▶ [Task to complete]:
Count up the lines in the listing below that hold "bankType", and answer with the total alone.

☆ ☆ ☆ ☆ ☆ ☆ ☆

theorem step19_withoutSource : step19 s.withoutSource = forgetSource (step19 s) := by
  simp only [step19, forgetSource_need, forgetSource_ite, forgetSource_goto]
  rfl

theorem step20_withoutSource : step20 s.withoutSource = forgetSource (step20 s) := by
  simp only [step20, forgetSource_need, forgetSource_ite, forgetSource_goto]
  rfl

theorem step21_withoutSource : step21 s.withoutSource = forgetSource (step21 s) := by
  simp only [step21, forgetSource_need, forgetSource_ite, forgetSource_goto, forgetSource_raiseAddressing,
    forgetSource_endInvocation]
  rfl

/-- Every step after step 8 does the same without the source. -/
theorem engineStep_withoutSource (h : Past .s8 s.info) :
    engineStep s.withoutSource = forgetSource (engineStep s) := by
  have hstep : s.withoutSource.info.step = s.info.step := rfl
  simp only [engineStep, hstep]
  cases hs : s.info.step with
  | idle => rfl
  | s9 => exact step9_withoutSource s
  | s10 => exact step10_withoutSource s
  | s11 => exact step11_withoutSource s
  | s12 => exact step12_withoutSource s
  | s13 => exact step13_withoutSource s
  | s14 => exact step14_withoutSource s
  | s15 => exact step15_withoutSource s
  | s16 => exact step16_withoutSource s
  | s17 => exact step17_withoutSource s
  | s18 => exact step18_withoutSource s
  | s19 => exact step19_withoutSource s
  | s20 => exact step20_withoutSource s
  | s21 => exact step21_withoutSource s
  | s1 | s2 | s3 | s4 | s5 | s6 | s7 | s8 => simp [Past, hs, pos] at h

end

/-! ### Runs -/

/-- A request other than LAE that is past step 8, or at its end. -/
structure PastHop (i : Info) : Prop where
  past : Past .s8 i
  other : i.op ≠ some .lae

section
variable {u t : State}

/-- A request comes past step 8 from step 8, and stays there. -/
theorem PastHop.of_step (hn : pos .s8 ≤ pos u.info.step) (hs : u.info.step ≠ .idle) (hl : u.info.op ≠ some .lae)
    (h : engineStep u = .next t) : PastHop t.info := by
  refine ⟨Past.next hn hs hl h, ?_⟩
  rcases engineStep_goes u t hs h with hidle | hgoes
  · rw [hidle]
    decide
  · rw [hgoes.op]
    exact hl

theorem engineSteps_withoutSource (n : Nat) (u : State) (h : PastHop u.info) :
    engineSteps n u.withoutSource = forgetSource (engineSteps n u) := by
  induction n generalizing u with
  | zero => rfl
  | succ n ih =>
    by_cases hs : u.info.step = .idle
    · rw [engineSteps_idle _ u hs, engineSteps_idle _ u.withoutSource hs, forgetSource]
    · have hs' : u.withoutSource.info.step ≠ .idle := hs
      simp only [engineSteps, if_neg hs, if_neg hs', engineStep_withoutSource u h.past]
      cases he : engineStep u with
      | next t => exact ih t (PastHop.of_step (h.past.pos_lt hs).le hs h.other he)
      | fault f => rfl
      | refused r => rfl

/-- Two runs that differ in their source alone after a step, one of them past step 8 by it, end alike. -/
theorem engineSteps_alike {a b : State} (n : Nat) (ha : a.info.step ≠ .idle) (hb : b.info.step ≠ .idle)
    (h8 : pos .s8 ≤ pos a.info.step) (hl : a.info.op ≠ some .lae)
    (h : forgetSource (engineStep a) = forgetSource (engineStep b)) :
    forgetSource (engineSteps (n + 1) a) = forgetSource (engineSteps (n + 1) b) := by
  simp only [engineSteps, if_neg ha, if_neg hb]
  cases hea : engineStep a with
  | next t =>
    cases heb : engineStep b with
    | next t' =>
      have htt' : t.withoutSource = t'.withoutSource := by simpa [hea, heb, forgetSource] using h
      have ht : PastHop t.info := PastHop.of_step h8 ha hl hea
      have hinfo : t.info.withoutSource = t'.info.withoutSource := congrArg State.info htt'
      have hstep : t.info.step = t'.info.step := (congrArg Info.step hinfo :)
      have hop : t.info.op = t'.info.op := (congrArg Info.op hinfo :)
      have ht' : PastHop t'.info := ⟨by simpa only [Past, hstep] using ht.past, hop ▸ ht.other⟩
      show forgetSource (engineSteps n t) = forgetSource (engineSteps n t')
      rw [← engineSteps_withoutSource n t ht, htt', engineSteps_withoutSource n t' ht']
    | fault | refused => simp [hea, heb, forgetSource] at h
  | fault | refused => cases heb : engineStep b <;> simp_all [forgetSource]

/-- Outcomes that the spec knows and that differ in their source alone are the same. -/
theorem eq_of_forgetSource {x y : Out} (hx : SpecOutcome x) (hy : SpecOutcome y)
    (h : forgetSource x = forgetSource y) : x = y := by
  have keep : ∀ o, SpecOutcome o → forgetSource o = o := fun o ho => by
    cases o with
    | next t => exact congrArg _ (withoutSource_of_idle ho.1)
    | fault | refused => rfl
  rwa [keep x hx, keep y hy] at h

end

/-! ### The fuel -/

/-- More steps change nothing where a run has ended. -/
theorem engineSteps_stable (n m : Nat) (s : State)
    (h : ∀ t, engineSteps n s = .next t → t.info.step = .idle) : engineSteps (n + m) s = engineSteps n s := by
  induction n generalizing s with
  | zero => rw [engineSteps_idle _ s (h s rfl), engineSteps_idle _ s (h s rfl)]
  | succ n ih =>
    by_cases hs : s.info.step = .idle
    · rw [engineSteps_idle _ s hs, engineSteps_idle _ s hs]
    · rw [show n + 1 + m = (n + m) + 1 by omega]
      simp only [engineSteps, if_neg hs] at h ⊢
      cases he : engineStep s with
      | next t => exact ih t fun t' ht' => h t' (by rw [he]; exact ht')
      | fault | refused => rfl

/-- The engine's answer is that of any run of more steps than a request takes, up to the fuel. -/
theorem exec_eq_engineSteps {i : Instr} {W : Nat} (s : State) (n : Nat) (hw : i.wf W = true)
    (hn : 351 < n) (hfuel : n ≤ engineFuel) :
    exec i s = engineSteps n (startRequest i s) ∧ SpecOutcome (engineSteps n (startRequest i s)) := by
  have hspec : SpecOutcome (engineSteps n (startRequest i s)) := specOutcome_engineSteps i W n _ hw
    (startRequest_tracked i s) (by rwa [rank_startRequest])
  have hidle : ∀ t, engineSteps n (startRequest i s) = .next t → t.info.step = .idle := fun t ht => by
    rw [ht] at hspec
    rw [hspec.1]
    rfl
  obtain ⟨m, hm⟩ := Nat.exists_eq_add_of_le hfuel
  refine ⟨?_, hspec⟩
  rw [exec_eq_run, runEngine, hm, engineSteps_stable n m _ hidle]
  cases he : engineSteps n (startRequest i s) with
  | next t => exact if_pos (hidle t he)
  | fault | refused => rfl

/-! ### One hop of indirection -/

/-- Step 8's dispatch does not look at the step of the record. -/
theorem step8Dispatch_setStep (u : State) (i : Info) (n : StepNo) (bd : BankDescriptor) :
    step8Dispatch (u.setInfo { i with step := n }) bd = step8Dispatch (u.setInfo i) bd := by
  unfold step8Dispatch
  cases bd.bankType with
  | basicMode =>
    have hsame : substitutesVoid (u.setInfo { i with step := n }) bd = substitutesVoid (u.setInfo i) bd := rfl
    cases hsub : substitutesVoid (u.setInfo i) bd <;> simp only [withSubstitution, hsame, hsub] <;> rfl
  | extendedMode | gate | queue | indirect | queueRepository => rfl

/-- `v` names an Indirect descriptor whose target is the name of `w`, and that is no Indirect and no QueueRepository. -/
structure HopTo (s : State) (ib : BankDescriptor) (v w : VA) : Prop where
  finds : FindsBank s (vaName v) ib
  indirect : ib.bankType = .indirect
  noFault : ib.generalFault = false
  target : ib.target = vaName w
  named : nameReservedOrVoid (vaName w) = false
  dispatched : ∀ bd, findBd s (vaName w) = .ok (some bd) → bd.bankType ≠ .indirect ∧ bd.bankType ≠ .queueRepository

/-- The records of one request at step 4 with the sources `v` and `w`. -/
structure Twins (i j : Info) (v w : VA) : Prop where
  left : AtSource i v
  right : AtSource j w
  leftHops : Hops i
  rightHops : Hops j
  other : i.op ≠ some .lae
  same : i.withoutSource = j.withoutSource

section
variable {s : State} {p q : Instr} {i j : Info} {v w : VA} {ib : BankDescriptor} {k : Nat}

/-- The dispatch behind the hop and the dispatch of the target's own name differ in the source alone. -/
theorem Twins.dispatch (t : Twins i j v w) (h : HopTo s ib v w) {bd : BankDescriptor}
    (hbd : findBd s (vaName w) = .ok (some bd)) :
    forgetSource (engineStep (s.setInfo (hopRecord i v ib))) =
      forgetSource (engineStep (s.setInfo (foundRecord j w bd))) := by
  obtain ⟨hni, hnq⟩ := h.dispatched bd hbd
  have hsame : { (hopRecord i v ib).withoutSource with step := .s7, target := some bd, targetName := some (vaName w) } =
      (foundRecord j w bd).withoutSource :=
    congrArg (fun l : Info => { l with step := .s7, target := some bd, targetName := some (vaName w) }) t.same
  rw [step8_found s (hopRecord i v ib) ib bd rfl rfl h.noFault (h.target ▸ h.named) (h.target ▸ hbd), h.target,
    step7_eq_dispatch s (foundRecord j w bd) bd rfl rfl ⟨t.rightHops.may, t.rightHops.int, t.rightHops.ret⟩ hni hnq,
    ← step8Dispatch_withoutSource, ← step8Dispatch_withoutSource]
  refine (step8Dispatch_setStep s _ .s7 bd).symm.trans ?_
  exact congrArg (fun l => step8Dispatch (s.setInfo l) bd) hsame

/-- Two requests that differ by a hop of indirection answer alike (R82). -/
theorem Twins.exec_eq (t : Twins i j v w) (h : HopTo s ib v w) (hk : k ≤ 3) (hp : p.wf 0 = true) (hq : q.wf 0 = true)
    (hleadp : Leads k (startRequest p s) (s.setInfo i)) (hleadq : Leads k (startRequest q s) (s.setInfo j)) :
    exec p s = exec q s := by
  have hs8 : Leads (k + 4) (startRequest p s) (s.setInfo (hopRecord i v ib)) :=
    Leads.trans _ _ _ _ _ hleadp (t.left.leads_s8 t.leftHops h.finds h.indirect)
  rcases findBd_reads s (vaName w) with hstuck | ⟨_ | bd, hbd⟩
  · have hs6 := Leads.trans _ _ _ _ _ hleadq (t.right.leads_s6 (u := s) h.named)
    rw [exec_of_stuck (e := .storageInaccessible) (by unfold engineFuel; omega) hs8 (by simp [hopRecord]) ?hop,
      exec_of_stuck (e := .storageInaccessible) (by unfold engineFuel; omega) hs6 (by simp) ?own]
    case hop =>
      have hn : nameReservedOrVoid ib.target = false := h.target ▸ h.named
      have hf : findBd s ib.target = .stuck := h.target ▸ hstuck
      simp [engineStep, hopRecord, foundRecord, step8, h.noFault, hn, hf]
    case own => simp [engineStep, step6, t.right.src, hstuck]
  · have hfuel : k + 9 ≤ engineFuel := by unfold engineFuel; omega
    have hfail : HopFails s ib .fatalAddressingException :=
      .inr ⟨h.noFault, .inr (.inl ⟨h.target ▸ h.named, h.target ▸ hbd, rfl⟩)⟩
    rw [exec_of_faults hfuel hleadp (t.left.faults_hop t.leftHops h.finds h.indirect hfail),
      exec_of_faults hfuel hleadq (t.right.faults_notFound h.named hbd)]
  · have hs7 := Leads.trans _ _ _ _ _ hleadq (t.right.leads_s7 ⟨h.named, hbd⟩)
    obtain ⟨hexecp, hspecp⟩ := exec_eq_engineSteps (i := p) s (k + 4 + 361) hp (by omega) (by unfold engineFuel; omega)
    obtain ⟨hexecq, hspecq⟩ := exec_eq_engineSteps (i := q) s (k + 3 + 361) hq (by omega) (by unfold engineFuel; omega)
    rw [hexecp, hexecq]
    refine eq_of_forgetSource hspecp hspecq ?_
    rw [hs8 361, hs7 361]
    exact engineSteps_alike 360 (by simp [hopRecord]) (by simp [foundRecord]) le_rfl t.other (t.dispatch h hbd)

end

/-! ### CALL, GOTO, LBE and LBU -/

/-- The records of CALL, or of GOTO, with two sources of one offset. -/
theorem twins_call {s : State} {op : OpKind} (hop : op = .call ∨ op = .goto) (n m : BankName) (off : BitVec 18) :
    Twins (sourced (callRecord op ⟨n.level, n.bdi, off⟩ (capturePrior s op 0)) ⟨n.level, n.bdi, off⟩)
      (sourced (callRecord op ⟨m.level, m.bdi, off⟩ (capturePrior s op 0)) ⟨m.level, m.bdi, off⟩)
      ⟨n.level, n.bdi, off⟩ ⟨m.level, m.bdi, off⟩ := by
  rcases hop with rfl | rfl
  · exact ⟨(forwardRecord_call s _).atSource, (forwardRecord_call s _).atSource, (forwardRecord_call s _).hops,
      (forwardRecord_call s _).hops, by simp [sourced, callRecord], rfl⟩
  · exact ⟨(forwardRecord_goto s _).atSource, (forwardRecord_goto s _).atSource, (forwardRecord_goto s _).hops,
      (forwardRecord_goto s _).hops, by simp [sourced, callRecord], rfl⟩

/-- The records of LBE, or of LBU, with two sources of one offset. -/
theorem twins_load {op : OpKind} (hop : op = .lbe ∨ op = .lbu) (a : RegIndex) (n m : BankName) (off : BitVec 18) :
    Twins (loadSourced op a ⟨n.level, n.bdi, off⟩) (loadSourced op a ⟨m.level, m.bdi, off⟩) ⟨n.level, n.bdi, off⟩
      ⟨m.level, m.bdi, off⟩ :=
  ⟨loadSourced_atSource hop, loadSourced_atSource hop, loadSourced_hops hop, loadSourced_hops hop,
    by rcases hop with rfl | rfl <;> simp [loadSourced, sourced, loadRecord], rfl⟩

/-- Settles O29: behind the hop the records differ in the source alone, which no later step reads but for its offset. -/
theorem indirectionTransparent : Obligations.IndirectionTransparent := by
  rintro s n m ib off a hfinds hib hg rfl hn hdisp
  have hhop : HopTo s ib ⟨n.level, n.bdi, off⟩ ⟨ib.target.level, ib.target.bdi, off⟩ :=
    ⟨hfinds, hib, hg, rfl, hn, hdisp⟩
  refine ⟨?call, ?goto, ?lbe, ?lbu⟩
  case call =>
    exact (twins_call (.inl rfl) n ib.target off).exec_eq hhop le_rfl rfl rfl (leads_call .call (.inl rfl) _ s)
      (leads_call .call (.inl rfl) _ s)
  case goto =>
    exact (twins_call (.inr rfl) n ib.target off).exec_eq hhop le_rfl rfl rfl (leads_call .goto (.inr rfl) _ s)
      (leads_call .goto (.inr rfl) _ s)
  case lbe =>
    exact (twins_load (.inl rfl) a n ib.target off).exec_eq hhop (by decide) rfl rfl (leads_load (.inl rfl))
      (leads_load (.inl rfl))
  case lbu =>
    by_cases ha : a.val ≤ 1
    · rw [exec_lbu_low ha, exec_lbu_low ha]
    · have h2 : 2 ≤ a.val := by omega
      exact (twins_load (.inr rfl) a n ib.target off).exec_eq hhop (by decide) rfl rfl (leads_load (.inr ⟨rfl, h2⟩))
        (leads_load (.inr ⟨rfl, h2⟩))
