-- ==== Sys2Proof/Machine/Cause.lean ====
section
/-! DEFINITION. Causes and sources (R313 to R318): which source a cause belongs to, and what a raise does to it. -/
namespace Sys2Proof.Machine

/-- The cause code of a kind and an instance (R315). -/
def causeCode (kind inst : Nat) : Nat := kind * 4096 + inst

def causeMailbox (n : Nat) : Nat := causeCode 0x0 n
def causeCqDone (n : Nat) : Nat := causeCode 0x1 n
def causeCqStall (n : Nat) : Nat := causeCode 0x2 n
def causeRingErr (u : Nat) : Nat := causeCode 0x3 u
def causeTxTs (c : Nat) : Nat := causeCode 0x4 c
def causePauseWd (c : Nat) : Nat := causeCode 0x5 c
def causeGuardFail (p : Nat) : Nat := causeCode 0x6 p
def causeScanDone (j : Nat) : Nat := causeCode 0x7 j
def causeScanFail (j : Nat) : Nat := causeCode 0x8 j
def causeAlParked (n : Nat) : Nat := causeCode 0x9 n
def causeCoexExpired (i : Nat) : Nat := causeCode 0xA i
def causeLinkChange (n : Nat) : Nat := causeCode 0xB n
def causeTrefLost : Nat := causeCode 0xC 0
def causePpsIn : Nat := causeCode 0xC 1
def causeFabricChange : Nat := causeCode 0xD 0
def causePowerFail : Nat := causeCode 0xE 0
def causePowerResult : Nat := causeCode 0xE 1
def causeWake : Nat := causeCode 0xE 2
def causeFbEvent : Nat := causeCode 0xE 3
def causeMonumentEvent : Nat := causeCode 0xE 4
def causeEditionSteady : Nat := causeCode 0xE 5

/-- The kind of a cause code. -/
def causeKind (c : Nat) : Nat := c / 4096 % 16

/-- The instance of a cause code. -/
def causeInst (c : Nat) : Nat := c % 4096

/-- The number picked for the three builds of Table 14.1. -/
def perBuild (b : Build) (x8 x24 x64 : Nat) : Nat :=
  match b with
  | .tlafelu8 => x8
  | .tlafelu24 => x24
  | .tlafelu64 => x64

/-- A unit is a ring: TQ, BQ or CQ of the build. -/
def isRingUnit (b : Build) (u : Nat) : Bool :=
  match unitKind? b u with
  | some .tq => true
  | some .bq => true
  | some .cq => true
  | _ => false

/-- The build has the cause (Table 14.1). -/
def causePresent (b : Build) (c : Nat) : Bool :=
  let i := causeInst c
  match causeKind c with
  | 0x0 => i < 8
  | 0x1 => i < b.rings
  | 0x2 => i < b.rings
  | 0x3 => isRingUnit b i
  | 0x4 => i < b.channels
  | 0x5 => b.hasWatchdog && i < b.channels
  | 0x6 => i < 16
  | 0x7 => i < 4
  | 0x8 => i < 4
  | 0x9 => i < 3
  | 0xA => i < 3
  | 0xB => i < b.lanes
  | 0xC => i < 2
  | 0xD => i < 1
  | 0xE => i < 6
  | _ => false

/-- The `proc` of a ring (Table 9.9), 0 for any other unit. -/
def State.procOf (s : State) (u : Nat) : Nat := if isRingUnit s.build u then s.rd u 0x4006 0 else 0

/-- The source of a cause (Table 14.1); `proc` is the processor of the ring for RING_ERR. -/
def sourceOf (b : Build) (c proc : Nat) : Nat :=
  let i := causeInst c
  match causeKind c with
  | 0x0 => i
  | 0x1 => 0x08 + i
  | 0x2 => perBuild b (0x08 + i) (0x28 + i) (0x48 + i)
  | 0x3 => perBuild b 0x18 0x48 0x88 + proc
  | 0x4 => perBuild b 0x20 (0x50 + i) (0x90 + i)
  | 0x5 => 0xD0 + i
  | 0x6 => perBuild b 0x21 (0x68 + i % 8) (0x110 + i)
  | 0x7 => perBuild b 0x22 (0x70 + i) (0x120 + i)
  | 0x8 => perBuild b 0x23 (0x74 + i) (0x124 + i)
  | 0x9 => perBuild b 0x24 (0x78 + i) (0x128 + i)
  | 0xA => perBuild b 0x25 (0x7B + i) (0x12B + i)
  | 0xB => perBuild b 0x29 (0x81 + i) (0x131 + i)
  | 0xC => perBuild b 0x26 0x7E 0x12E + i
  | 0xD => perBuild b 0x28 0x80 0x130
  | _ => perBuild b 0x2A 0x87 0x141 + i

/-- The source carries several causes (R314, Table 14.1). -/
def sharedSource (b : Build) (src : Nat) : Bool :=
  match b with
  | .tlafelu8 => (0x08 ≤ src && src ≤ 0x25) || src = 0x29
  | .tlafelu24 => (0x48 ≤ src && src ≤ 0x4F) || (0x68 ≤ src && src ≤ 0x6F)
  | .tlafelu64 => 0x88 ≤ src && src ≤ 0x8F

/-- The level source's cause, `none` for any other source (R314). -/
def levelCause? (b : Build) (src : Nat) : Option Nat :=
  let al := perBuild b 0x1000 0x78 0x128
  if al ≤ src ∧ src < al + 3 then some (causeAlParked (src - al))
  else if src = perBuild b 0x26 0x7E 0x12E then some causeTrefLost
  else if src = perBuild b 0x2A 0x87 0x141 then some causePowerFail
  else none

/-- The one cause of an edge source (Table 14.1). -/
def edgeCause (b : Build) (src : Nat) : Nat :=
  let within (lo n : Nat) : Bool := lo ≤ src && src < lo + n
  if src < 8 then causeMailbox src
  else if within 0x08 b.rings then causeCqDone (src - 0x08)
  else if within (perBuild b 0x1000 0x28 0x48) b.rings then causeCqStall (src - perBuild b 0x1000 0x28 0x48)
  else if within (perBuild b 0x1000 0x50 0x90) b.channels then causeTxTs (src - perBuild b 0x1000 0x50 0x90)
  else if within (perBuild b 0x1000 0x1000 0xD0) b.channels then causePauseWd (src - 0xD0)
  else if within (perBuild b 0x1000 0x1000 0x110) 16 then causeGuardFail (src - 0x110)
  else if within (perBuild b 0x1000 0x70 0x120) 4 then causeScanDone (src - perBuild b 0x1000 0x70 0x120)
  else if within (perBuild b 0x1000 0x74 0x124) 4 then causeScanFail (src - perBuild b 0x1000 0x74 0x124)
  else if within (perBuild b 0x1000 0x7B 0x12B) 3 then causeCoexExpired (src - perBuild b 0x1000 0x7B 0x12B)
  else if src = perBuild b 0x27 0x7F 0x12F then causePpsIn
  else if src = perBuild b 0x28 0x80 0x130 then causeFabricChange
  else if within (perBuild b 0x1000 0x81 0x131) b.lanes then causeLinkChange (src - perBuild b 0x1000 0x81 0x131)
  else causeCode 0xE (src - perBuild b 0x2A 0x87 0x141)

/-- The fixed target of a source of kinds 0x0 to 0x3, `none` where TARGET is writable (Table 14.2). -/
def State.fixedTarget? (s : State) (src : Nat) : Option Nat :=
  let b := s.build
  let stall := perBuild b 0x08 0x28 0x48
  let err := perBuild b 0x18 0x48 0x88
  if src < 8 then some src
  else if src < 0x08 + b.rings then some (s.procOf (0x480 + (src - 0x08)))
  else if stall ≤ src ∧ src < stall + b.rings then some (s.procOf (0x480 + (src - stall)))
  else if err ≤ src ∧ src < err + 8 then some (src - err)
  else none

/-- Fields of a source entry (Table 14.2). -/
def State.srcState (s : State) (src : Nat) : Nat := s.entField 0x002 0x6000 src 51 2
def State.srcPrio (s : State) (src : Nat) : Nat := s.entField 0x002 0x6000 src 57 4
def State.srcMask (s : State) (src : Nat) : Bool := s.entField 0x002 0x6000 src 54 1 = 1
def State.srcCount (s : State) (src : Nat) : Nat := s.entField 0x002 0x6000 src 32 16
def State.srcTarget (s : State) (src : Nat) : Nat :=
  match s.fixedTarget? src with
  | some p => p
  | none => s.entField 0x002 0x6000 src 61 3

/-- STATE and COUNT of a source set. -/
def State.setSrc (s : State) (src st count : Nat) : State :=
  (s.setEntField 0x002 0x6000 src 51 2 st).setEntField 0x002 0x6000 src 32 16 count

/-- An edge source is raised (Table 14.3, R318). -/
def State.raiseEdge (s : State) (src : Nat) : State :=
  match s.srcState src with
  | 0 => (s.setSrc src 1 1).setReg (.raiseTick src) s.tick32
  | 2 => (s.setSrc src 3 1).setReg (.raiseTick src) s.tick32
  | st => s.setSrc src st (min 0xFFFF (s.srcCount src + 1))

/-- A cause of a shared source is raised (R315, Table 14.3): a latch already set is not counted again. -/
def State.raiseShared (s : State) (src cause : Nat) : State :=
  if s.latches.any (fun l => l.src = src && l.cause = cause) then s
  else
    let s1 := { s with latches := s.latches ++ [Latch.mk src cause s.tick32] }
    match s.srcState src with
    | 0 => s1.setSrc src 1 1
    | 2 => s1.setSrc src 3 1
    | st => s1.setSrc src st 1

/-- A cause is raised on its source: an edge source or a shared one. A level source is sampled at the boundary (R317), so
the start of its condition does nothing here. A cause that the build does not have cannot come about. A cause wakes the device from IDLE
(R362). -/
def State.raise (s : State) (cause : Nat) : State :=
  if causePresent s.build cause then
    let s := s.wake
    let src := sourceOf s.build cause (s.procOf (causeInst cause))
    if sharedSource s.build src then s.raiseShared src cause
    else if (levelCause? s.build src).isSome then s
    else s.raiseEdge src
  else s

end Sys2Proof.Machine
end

☆ ☆ ☆ ☆ ☆ ☆ ☆

▶ [Answer for this exercise]:
3